Well, now I am confused as ever. I think I am going to change directions and just buy a metal easy entry to tool around in and save up for a nicer cart when I know which direction I want to go. Wow, those Fox Lane carts are handsome! I am also interested in the weight of those. Anyone know the starting price?


----------



## happy appy (Oct 29, 2012)

The starting price is $1450 and the weight is 128 lbs for the one that I got. I have the bells and whistles with wood.


----------



## Reignmaker Miniatures (Oct 29, 2012)

Love that cart! I wonder what shipping would add to get it to this side of the continent. Time to start saving my pennies I think


----------



## happy appy (Oct 29, 2012)

Here is their website pictures. They have some here for viewing. They also have a 4 wheel cart that I would love to get too!

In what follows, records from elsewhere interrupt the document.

@[simp] theorem startExposure_frame (s : State) :
    (startExposure s).pending = s.pending ∧ (startExposure s).clock = s.clock ∧ (startExposure s).pins = s.pins ∧
    (startExposure s).captures = s.captures ∧ (startExposure s).buttons = s.buttons ∧ (startExposure s).ctl = s.ctl ∧
    (startExposure s).config = s.config ∧ (startExposure s).catalog = s.catalog ∧
    (startExposure s).staging = s.staging ∧ (startExposure s).port = s.port ∧ (startExposure s).dryer = s.dryer ∧
    (startExposure s).exch = s.exch := by
  unfold startExposure
  try dsimp only
  (repeat' split) <;> simp

@[simp] theorem flashTickOf_frame (g : Fin 32) (s : State) :
    (flashTickOf g s).pending = s.pending ∧ (flashTickOf g s).clock = s.clock ∧ (flashTickOf g s).pins = s.pins ∧
    (flashTickOf g s).captures = s.captures ∧ (flashTickOf g s).buttons = s.buttons ∧ (flashTickOf g s).ctl = s.ctl ∧
    (flashTickOf g s).config = s.config ∧ (flashTickOf g s).catalog = s.catalog ∧ (flashTickOf g s).lines = s.lines ∧
    (flashTickOf g s).accepted = s.accepted ∧ (flashTickOf g s).pretreat = s.pretreat ∧
    (flashTickOf g s).press = s.press ∧ (flashTickOf g s).engine = s.engine ∧ (flashTickOf g s).staging = s.staging ∧
    (flashTickOf g s).port = s.port ∧ (flashTickOf g s).prints = s.prints ∧ (flashTickOf g s).lanes = s.lanes ∧
    (flashTickOf g s).pack = s.pack ∧ (flashTickOf g s).exch = s.exch ∧ (flashTickOf g s).reports = s.reports := by
  unfold flashTickOf
  try dsimp only
  (repeat' split) <;> simp

@[simp] theorem flashTick_frame (s : State) :
    (flashTick s).pending = s.pending ∧ (flashTick s).clock = s.clock ∧ (flashTick s).pins = s.pins ∧
    (flashTick s).captures = s.captures ∧ (flashTick s).buttons = s.buttons ∧ (flashTick s).ctl = s.ctl ∧
    (flashTick s).config = s.config ∧ (flashTick s).catalog = s.catalog ∧ (flashTick s).lines = s.lines ∧
    (flashTick s).accepted = s.accepted ∧ (flashTick s).pretreat = s.pretreat ∧ (flashTick s).press = s.press ∧
    (flashTick s).engine = s.engine ∧ (flashTick s).staging = s.staging ∧ (flashTick s).port = s.port ∧
    (flashTick s).prints = s.prints ∧ (flashTick s).lanes = s.lanes ∧ (flashTick s).pack = s.pack ∧
    (flashTick s).exch = s.exch ∧ (flashTick s).reports = s.reports := by
  unfold flashTick
  try dsimp only
  (repeat' split) <;> simp

@[simp] theorem setNextTick_frame (s : State) :
    (setNextTick s).pending = s.pending ∧ (setNextTick s).clock = s.clock ∧ (setNextTick s).pins = s.pins ∧
    (setNextTick s).captures = s.captures ∧ (setNextTick s).buttons = s.buttons ∧ (setNextTick s).ctl = s.ctl ∧
    (setNextTick s).config = s.config ∧ (setNextTick s).catalog = s.catalog ∧ (setNextTick s).lines = s.lines ∧
    (setNextTick s).accepted = s.accepted ∧ (setNextTick s).garments = s.garments ∧
    (setNextTick s).carousel = s.carousel ∧ (setNextTick s).pretreat = s.pretreat ∧ (setNextTick s).press = s.press ∧
    (setNextTick s).engine = s.engine ∧ (setNextTick s).staging = s.staging ∧ (setNextTick s).port = s.port ∧
    (setNextTick s).prints = s.prints ∧ (setNextTick s).lanes = s.lanes ∧ (setNextTick s).flash = s.flash ∧
    (setNextTick s).pack = s.pack ∧ (setNextTick s).link = s.link ∧ (setNextTick s).exch = s.exch ∧
    (setNextTick s).reports = s.reports := by
  unfold setNextTick
  try dsimp only
  (repeat' split) <;> simp

@[simp] theorem dryerTick_frame (s : State) :
    (dryerTick s).pending = s.pending ∧ (dryerTick s).clock = s.clock ∧ (dryerTick s).pins = s.pins ∧
    (dryerTick s).captures = s.captures ∧ (dryerTick s).buttons = s.buttons ∧ (dryerTick s).config = s.config ∧
    (dryerTick s).catalog = s.catalog ∧ (dryerTick s).lines = s.lines ∧ (dryerTick s).accepted = s.accepted ∧
    (dryerTick s).pretreat = s.pretreat ∧ (dryerTick s).press = s.press ∧ (dryerTick s).engine = s.engine ∧
    (dryerTick s).staging = s.staging ∧ (dryerTick s).port = s.port ∧ (dryerTick s).prints = s.prints ∧
    (dryerTick s).lanes = s.lanes ∧ (dryerTick s).pack = s.pack ∧ (dryerTick s).exch = s.exch := by
  unfold dryerTick
  try dsimp only
  (repeat' split) <;> simp

@[simp] theorem expireTransfer_frame (g : Fin 32) (s : State) :
    (expireTransfer g s).pending = s.pending ∧ (expireTransfer g s).clock = s.clock ∧
    (expireTransfer g s).pins = s.pins ∧ (expireTransfer g s).captures = s.captures ∧
    (expireTransfer g s).buttons = s.buttons ∧ (expireTransfer g s).ctl = s.ctl ∧
    (expireTransfer g s).config = s.config ∧ (expireTransfer g s).catalog = s.catalog ∧
    (expireTransfer g s).staging = s.staging ∧ (expireTransfer g s).port = s.port ∧ (expireTransfer g s).exch = s.exch := by
  unfold expireTransfer
  try dsimp only
  (repeat' split) <;> simp

@[simp] theorem warmupEnds_frame (s : State) :
    (warmupEnds s).pending = s.pending ∧ (warmupEnds s).clock = s.clock ∧ (warmupEnds s).pins = s.pins ∧
    (warmupEnds s).captures = s.captures ∧ (warmupEnds s).buttons = s.buttons ∧ (warmupEnds s).config = s.config ∧
    (warmupEnds s).catalog = s.catalog ∧ (warmupEnds s).lines = s.lines ∧ (warmupEnds s).accepted = s.accepted ∧
    (warmupEnds s).garments = s.garments ∧ (warmupEnds s).pretreat = s.pretreat ∧ (warmupEnds s).press = s.press ∧
    (warmupEnds s).engine = s.engine ∧ (warmupEnds s).staging = s.staging ∧ (warmupEnds s).port = s.port ∧
    (warmupEnds s).prints = s.prints ∧ (warmupEnds s).lanes = s.lanes ∧ (warmupEnds s).pack = s.pack ∧
    (warmupEnds s).exch = s.exch := by
  unfold warmupEnds
  try dsimp only
  (repeat' split) <;> simp

@[simp] theorem takeRun_frame (bytes : List Byte) (s : State) :
    (takeRun bytes s).pending = s.pending ∧ (takeRun bytes s).clock = s.clock ∧ (takeRun bytes s).pins = s.pins ∧
    (takeRun bytes s).captures = s.captures ∧ (takeRun bytes s).buttons = s.buttons ∧
    (takeRun bytes s).staging = s.staging ∧ (takeRun bytes s).port = s.port ∧ (takeRun bytes s).exch = s.exch := by
  unfold takeRun
  try dsimp only
  (repeat' split) <;> simp

@[simp] theorem pendRun_frame (s : State) :
    (pendRun s).pending = s.pending ∧ (pendRun s).clock = s.clock ∧ (pendRun s).pins = s.pins ∧
    (pendRun s).captures = s.captures ∧ (pendRun s).buttons = s.buttons ∧ (pendRun s).config = s.config ∧
    (pendRun s).catalog = s.catalog ∧ (pendRun s).lines = s.lines ∧ (pendRun s).accepted = s.accepted ∧
    (pendRun s).garments = s.garments ∧ (pendRun s).pretreat = s.pretreat ∧ (pendRun s).press = s.press ∧
    (pendRun s).engine = s.engine ∧ (pendRun s).staging = s.staging ∧ (pendRun s).port = s.port ∧
    (pendRun s).prints = s.prints ∧ (pendRun s).lanes = s.lanes ∧ (pendRun s).flash = s.flash ∧
    (pendRun s).dryer = s.dryer ∧ (pendRun s).pack = s.pack ∧ (pendRun s).link = s.link ∧ (pendRun s).exch = s.exch ∧
    (pendRun s).reports = s.reports := by
  unfold pendRun
  try dsimp only
  (repeat' split) <;> simp

@[simp] theorem answerHold_frame (bytes : List Byte) (s : State) :
    (answerHold bytes s).pending = s.pending ∧ (answerHold bytes s).clock = s.clock ∧
    (answerHold bytes s).pins = s.pins ∧ (answerHold bytes s).captures = s.captures ∧
    (answerHold bytes s).buttons = s.buttons ∧ (answerHold bytes s).staging = s.staging ∧
    (answerHold bytes s).port = s.port ∧ (answerHold bytes s).exch = s.exch := by
  unfold answerHold
  try dsimp only
  (repeat' split) <;> simp

@[simp] theorem clearConfig_frame (s : State) :
    (clearConfig s).pending = s.pending ∧ (clearConfig s).clock = s.clock ∧ (clearConfig s).pins = s.pins ∧
    (clearConfig s).captures = s.captures ∧ (clearConfig s).buttons = s.buttons ∧ (clearConfig s).config = s.config ∧
    (clearConfig s).catalog = s.catalog ∧ (clearConfig s).lines = s.lines ∧ (clearConfig s).accepted = s.accepted ∧
    (clearConfig s).garments = s.garments ∧ (clearConfig s).carousel = s.carousel ∧
    (clearConfig s).pretreat = s.pretreat ∧ (clearConfig s).press = s.press ∧ (clearConfig s).engine = s.engine ∧
    (clearConfig s).staging = s.staging ∧ (clearConfig s).port = s.port ∧ (clearConfig s).prints = s.prints ∧
    (clearConfig s).lanes = s.lanes ∧ (clearConfig s).flash = s.flash ∧ (clearConfig s).dryer = s.dryer ∧
    (clearConfig s).pack = s.pack ∧ (clearConfig s).link = s.link ∧ (clearConfig s).exch = s.exch := by
  unfold clearConfig
  try dsimp only
  (repeat' split) <;> simp

@[simp] theorem passRun_frame (bytes : List Byte) (s : State) :
    (passRun bytes s).pending = s.pending ∧ (passRun bytes s).clock = s.clock ∧ (passRun bytes s).pins = s.pins ∧
    (passRun bytes s).captures = s.captures ∧ (passRun bytes s).buttons = s.buttons ∧
    (passRun bytes s).staging = s.staging ∧ (passRun bytes s).port = s.port ∧ (passRun bytes s).exch = s.exch := by
  unfold passRun
  try dsimp only
  (repeat' split) <;> simp

@[simp] theorem checkRun_frame (bytes : List Byte) (s : State) :
    (checkRun bytes s).pending = s.pending ∧ (checkRun bytes s).clock = s.clock ∧ (checkRun bytes s).pins = s.pins ∧
    (checkRun bytes s).captures = s.captures ∧ (checkRun bytes s).buttons = s.buttons ∧
    (checkRun bytes s).staging = s.staging ∧ (checkRun bytes s).port = s.port ∧ (checkRun bytes s).exch = s.exch := by
  unfold checkRun
  try dsimp only
  (repeat' split) <;> simp

@[simp] theorem judgeRun_frame (r : ReadResult) (s : State) :
    (judgeRun r s).pending = s.pending ∧ (judgeRun r s).clock = s.clock ∧ (judgeRun r s).pins = s.pins ∧
    (judgeRun r s).captures = s.captures ∧ (judgeRun r s).buttons = s.buttons ∧ (judgeRun r s).staging = s.staging ∧
    (judgeRun r s).port = s.port ∧ (judgeRun r s).exch = s.exch := by
  unfold judgeRun
  try dsimp only
  (repeat' split) <;> simp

http://www.foxlanefarms.com/apps/photos/photo?photoid=128036459

Great people to deal with. You can get the basic cart and then add on the extras when you can upgrade.


----------



## hobbyhorse23 (Oct 29, 2012)

Hmm. Too heavy for my guys, I'm afraid. The Bellcrown is really too heavy for many things at 119 pounds.

Leia


----------



## Reignmaker Miniatures (Oct 29, 2012)

I have a 34" gelding that would do fine with that cart I think. He is a powerful guy and I don't think that weight would be a problem for him at all.


----------



## happy appy (Oct 29, 2012)

My 35 inch doesn't have a problem pulling it all over! We took it everywhere at the horse park.


----------



## horsenarounnd (Oct 29, 2012)

I drove our cart all over the National Drive with our 34" gelding, and while I don't really want to say how much I weigh, he was pulling close to 400 pounds with no problem.


----------



## Rhondaalaska (Oct 29, 2012)

What would be a good cart design for a 36 inch mini on a dirt road with a lot of hills?


----------



## horsenarounnd (Oct 29, 2012)

I would suggest what ever style Fox Lane you like, get the double "C" springs and add optional brakes.


----------



## Matthijs (Oct 30, 2012)

Rhondaalaska,

Hyperbike would be my pref if there are lots of hills around. Extremely well made at its price point. It also provides tremendous comfort for the horse as well as the driver. No brakes needed, maybe a spares bag or a seat cover with pockets for your lunch, or just a vest with big pockets. Wider then any other cart and therefore well suited for trail use. No need for extra springs the whole frame is like a giant shock absorber makes for a nice smooth ride combined with its low weight is unbeatable for just about any terrain. Not a two seater but that is just another perfect excuse to not drive all the neighborhoods kids around the block






Remember not even de Pacific smart cart is intended for two adults and that is likely the most solid easy entry but weighs more at 120 pounds so you need to get your horse in good physical condition to do the hills.


----------



## rbrown (Oct 30, 2012)

I agree with Matthijs. I was thinking of getting a Fox Lane Cart (I started a thread on it a few months ago here) and decided to get a Hyperbike instead. I LOVE it! We have a lot of hills on the trails here, and the Bike is perfect. It's nice and light so my horses don't struggle to get up and down the hills anymore, and I don't worry about tipping over if we're driving sideways on a steep hill



The Fox Lane cart (and Smart Cart, etc) is lovely but wouldn't have worked as well as the Hyperbike for the driving I'm doing. However, it probably would've been just fine for driving at my old barn (nice and flat and level pastures, and stone dust arena).


----------



## Reignmaker Miniatures (Oct 30, 2012)

As I understand it tho a hyperbike is not recommended for inexperienced horses, right? If I had the money I would have one of each. The hyperbike for trail driving and the heavier cart for ring work and youngsters. Since in my case I will have to choose the cart seems a better choice while my green horses learn the job. In a few years I might be able to justify the bike. Also for those of us who are not as flexible/coordinated as we'd like to be, getting into the bike could be a challenge.


----------



## rbrown (Oct 30, 2012)

As far as getting in an out, I find the Bike easier than my road cart. Granted, I'm only in my 20s- but the lady who sometimes drives Skip with the Bike also has no problem getting in and out. She's a bit older than me and claims to be much less flexible than me. She also says the seat is wonderful for her achy back! Not sure about using the Bike with inexperienced horses, since both of mine have been driving for awhile. I just know that your horse needs to be able to stand still for you to get in and out.


----------



## Matthijs (Oct 31, 2012)

As long as your horse is willing to stand while you get in and out, and it has no tendency to kick or buck you should be okay. How much driving has your horse done?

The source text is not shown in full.